▶

-- ==== Sys2Proof/Machine/Crossbar.lean ====
section
/-!
DEFINITION. The management crossbar (R446–R452): loads, stores and fetches of the sill core outside its ROM and SRAM, and
bursts of the security module's image master and of the JTAG port.
-/
namespace Sys2Proof.Machine

/-- The agent that a register sees behind a master: M1 the sill core, M2 the image master, M3 JTAG. DEDUCED, log entry
54. -/
def busAgent (master : Nat) : Agent := if master = 2 then .image else if master = 3 then .jtag else .sill

/-- A master gets its answer: M1 in the load's flight, M2 and M3 as data. `w` holds the bytes read, lowest first. -/
def State.busGive (s : State) (master addr size : Nat) (fid : Option Nat) (signed : Bool) (w : Word) (bad : Bool) : State :=
  if master = 1 then
    match fid with
    | some f => s.onBay 256 fun c => c.fill f [(2, loadValue size signed (toBytes 4 w.toNat))] (if bad then some (wd addr) else none)
    | none => s
  else s.emit (.answer { data := toBytes size w.toNat, bad := if bad then [0] else [] })

/-- R451: a read that fails returns zero. -/
def State.busFail (s : State) (master addr size : Nat) (fid : Option Nat) (kind : Nat) : State :=
  (s.busError master addr false kind).busGive master addr size fid false 0#32 false

/-- A sill-core load whose answer is awaited: the port that it fills is read no earlier (R89). DEDUCED, log entry 26.
-/
def Bay.awaitBus (c : Bay) (fid : Option Nat) : Bay :=
  match fid with
  | some f => c.onFlight f fun x => { x with out := some { trigWall := c.tmr.wall } }
  | none => c

/-- Part of a word: the bytes from byte `a` on. -/
def wordFrom (w : Word) (a : Nat) : Word := w >>> (8 * (a % 4))

/-- R446: a read of `size` bytes. Scratch of a bay under a March test is read at its end (R298). -/
def State.busRead (s : State) (master addr size : Nat) (fid : Option Nat) (signed : Bool) : State :=
  let reg (ag : Agent) (a : Nat) : State :=
    let r := s.registerRead ag a size
    r.1.busGive master addr size fid signed r.2 false
  let outer (t : Target) : State :=
    (s.onBay 256 fun c => if master = 1 then c.awaitBus fid else c).outerAdd
      { master := master, tgt := t, addr := addr, write := false, len := size, fid := fid, signed := signed }
  match s.busAddr addr with
  | .rom o => s.busGive master addr size fid signed (wd (ofBytes ((List.range size).map fun i => Config.romByte (o + i)))) false
  | .sram o => s.busGive master addr size fid signed (wd ((s.bay 256).scratch.num o size)) false
  | .register o => reg (busAgent master) o
  | .security o =>
    if master = 3 then s.busFail master addr size fid 1 else reg .sill (0x60000000 + o)
  | .flash o => outer (.flash o)
  | .outer t => outer t
  | .scratch b o =>
    if !s.bayReached b then s.busFail master addr size fid 2
    else if (s.bay b).march then outer (.scratch b o)
    else
      let r := ((s.bay b).claimPort 1 false).outRead o
      (s.setBay b r.1).busGive master addr size fid signed (wordFrom r.2.1 o) r.2.2
  | .istore b o =>
    if !s.bayReached b then s.busFail master addr size fid 2
    else
      let c := s.bay b
      let m := markOf c.imarks (o / 4)
      let c1 := if m = 1 then c.corrected 1 (o / 4 * 4) else if m = 2 then c.storeUe (o / 4 * 4) else c
      (s.setBay b c1).busGive master addr size fid signed (wordFrom (c.istore.word (o / 4 * 4)) o) (decide (m = 2))
  | .nothing => s.busFail master addr size fid 1

/-- R446: a write of the low `size` bytes of v. The ROM discards it. DEDUCED, log entry 54. -/
def State.busWrite (s : State) (master addr size : Nat) (v : Word) : State :=
  let fail (kind : Nat) : State := s.busError master addr true kind
  match s.busAddr addr with
  | .rom _ => s
  | .sram o => s.onBay 256 fun c => { c with scratch := c.scratch.putNum o size v.toNat }
  | .register o => s.registerWrite (busAgent master) o size v
  | .security o => if master = 3 then fail 1 else s.registerWrite .sill (0x60000000 + o) size v
  | .flash _ => fail 1
  | .outer t =>
    s.outerAdd { master := master, tgt := t, addr := addr, write := true, len := size, data := toBytes size v.toNat }
  | .scratch b o =>
    if !s.bayReached b || decide (fcBase < o + size) then fail 2
    else if (s.bay b).march then
      s.outerAdd { master := master, tgt := .scratch b o, addr := addr, write := true, len := size, data := toBytes size v.toNat }
    else s.onBay b fun c => (c.claimPort 1 false).outWrite o size v false
  | .istore _ _ => fail 2
  | .nothing => fail 1

/-- R448: a fetch beyond T0 and T1 is a decode error of M0; the sill core's bay check is its own. -/
def State.busFetch (s : State) (addr : Nat) : State := s.busError 0 addr false 1

/-- The beats of a burst in address order. DESIGN CHOICE, log entry 10. DEDUCED, log entry 54. -/
def State.beats (s : State) (master addr : Nat) (write : Bool) : Nat → List Word → State
  | _, [] => s
  | i, w :: t =>
    let a := addr + 4 * i
    (if write then s.busWrite master a 4 w else s.busRead master a 4 none false).beats master addr write (i + 1) t

/-- R449: a burst of M2 or M3: refused whole where its beats would cross into another target. JTAG moves nothing while
locked (R504). `data` has one word a beat; what it holds does not matter to a read. DEDUCED, log entry 54. -/
def State.burst (s : State) (master addr : Nat) (write : Bool) (data : List Word) : State :=
  let a := addr / 4 * 4
  if !(decide (master = 2) || decide (master = 3)) || (decide (master = 3) && s.debugLocked 0) then s
  else if (List.range data.length).any fun i => decide (s.busTarget (a + 4 * i) ≠ s.busTarget a) then
    let t := s.busError master a write 3
    if write then t else t.emit (.answer { data := zeros (4 * data.length) })
  else s.beats master a write 0 data

end Sys2Proof.Machine
end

◀

◆ **Aim of the task**
Using the listing above, return all lines where the word "kind" occurs.

◆ **Finished task**
def State.busFail (s : State) (master addr size : Nat) (fid : Option Nat) (kind : Nat) : State :=
  (s.busError master addr false kind).busGive master addr size fid false 0#32 false
  let fail (kind : Nat) : State := s.busError master addr true kind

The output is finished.